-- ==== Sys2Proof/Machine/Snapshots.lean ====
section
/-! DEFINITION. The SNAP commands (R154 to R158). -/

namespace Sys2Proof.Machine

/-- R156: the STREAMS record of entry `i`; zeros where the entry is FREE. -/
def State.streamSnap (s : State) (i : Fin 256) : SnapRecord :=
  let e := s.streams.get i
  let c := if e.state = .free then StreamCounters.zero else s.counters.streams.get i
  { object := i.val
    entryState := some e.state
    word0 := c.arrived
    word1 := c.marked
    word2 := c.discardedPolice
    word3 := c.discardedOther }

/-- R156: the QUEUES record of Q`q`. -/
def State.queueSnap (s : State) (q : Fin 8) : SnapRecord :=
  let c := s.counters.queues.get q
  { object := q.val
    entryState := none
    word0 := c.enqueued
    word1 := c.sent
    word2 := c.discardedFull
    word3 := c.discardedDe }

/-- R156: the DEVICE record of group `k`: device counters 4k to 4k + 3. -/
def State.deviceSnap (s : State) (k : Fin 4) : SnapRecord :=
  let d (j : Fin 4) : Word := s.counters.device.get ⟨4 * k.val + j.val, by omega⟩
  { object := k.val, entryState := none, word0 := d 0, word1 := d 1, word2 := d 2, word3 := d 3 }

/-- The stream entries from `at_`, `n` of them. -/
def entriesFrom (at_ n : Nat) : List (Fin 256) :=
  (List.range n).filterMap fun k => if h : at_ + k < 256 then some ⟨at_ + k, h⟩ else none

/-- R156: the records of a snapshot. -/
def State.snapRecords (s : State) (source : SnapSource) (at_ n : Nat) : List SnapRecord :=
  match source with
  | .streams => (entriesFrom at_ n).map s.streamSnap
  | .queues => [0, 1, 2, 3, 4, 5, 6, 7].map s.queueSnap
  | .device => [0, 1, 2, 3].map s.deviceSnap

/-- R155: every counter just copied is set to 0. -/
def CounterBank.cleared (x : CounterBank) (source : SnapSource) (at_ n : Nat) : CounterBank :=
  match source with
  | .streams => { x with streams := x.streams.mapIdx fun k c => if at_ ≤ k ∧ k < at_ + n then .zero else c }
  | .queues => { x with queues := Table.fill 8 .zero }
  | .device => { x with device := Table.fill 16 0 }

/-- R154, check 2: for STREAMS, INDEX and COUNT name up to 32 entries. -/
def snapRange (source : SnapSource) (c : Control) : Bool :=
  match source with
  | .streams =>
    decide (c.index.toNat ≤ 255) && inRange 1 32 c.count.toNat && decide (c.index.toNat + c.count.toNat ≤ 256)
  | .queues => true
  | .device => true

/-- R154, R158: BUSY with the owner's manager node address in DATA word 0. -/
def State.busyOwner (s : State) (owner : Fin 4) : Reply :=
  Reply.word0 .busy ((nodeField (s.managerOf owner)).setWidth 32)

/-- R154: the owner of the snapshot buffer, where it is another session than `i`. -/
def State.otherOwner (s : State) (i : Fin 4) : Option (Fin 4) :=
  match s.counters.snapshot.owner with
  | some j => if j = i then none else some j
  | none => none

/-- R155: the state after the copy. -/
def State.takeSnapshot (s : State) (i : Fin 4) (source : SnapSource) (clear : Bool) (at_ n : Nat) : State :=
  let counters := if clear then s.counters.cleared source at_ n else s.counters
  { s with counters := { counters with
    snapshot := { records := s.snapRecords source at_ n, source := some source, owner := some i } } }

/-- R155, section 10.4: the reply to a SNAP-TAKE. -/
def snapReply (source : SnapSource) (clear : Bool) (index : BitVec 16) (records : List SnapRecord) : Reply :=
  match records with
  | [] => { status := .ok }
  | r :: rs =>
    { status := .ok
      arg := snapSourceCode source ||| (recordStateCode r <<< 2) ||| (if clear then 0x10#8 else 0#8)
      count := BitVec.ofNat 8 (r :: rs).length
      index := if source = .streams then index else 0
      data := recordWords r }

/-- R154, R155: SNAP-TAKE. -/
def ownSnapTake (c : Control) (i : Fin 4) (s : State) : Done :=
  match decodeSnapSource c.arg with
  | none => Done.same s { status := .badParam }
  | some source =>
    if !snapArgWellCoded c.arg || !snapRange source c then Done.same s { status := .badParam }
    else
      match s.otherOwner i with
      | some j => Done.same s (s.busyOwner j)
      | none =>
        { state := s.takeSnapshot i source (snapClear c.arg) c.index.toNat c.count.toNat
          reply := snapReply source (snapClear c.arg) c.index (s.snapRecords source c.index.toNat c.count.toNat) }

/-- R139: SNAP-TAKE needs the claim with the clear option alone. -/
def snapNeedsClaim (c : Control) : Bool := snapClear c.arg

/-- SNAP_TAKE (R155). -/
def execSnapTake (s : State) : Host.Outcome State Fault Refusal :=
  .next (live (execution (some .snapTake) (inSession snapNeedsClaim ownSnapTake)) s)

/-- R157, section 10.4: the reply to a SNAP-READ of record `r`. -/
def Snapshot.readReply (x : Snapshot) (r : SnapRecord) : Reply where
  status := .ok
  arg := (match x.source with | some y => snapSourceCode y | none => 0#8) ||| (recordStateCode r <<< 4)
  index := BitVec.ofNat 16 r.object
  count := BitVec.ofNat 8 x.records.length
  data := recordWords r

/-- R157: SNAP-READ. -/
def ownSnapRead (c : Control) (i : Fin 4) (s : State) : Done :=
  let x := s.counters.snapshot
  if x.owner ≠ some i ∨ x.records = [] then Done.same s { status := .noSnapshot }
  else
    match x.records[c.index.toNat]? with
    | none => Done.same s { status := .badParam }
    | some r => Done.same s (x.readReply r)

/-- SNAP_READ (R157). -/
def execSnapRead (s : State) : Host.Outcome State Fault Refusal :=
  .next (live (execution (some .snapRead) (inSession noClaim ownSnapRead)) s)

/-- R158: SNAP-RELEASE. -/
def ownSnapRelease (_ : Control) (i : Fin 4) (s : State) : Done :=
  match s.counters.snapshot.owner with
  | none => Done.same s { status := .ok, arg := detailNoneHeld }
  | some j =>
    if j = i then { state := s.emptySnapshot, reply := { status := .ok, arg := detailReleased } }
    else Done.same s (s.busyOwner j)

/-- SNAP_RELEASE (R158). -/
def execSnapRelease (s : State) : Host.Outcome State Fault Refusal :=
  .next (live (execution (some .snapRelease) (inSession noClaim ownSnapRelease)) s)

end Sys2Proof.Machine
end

--

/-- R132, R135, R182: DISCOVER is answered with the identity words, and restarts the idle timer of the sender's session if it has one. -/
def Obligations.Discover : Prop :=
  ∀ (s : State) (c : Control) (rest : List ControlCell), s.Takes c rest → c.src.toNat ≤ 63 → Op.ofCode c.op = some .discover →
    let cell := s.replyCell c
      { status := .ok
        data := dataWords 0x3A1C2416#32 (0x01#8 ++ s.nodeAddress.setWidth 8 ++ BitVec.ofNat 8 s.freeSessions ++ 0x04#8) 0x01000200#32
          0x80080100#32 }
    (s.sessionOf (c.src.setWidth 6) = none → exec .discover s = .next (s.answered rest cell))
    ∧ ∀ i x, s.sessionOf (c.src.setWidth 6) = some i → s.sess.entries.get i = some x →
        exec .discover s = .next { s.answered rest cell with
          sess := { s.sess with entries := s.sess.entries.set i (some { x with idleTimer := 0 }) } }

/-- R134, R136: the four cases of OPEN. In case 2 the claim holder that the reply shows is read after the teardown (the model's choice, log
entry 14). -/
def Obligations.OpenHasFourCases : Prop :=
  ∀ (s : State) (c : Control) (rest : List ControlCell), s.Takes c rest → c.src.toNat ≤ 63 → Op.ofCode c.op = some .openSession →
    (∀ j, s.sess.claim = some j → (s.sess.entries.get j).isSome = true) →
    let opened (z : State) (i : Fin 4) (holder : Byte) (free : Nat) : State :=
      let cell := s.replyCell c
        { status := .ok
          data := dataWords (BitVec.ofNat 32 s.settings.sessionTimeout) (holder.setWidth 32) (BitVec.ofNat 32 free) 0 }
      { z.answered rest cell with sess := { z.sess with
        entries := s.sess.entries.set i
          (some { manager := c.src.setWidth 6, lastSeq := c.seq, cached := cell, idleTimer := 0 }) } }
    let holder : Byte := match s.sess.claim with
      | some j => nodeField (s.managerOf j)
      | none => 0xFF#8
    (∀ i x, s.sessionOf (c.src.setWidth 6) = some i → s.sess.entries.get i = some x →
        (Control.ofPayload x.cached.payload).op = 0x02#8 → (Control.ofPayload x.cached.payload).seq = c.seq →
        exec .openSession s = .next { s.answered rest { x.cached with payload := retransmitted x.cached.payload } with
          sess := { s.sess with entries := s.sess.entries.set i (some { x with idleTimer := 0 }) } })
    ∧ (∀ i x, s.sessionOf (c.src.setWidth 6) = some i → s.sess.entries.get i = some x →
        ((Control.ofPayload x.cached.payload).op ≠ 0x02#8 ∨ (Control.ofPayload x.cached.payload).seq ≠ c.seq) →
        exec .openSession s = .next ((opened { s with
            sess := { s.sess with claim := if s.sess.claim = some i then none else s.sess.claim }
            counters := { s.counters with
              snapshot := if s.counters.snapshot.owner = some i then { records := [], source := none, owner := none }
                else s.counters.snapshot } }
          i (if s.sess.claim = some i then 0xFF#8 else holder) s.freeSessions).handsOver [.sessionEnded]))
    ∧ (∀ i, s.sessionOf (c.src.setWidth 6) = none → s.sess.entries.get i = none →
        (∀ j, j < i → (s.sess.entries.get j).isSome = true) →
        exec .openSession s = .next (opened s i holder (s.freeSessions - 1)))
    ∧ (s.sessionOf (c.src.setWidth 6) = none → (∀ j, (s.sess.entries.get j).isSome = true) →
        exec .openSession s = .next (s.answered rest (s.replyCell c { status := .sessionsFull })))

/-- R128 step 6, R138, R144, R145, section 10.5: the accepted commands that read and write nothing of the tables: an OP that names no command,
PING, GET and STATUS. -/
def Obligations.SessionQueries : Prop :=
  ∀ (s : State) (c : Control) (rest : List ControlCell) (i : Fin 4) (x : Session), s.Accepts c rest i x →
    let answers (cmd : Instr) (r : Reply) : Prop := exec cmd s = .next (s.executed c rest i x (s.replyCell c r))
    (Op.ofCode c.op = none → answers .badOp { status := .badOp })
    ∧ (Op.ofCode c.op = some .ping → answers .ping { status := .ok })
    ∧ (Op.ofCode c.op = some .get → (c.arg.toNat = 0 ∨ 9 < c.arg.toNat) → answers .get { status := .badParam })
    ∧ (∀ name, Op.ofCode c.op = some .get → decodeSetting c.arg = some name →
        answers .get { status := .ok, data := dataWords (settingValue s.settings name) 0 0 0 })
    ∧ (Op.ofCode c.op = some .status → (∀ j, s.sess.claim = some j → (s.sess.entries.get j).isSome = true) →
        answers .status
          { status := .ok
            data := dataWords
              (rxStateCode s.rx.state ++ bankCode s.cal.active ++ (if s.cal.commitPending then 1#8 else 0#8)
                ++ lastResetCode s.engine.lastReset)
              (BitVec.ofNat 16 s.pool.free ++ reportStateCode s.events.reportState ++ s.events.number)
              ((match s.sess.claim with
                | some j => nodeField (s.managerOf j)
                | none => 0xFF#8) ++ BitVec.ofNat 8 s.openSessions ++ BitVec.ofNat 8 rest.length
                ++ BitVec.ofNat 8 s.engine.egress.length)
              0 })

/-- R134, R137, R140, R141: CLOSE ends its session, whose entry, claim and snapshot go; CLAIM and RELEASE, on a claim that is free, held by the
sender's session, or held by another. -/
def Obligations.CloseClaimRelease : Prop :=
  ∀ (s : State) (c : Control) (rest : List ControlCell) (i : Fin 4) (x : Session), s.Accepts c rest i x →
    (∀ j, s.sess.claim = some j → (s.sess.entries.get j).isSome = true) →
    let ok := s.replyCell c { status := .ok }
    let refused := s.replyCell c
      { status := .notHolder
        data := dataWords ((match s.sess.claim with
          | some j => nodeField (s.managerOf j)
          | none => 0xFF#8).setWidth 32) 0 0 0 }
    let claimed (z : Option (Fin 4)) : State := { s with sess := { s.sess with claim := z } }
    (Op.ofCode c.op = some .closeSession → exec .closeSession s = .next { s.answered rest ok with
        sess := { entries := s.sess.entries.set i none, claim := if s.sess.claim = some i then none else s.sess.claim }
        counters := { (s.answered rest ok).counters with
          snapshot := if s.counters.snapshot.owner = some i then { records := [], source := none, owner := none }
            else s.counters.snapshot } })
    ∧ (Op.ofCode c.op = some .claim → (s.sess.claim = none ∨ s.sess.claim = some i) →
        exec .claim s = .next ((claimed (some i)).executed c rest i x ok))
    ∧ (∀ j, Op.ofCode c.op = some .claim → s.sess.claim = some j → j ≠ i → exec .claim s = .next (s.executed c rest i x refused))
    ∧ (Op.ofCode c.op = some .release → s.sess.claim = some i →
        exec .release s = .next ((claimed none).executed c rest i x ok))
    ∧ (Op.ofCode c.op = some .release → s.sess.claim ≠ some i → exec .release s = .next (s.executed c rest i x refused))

WHAT NEEDS TO BE DONE. Everything in the material above from the line that has "exec .release s = .next ((claimed" through the line that has "s.sess.claim ≠ some" must be duplicated exactly, with no other lines given.

YOUR SOLUTION.
        exec .release s = .next ((claimed none).executed c rest i x ok))
    ∧ (Op.ofCode c.op = some .release → s.sess.claim ≠ some i → exec .release s = .next (s.executed c rest i x refused))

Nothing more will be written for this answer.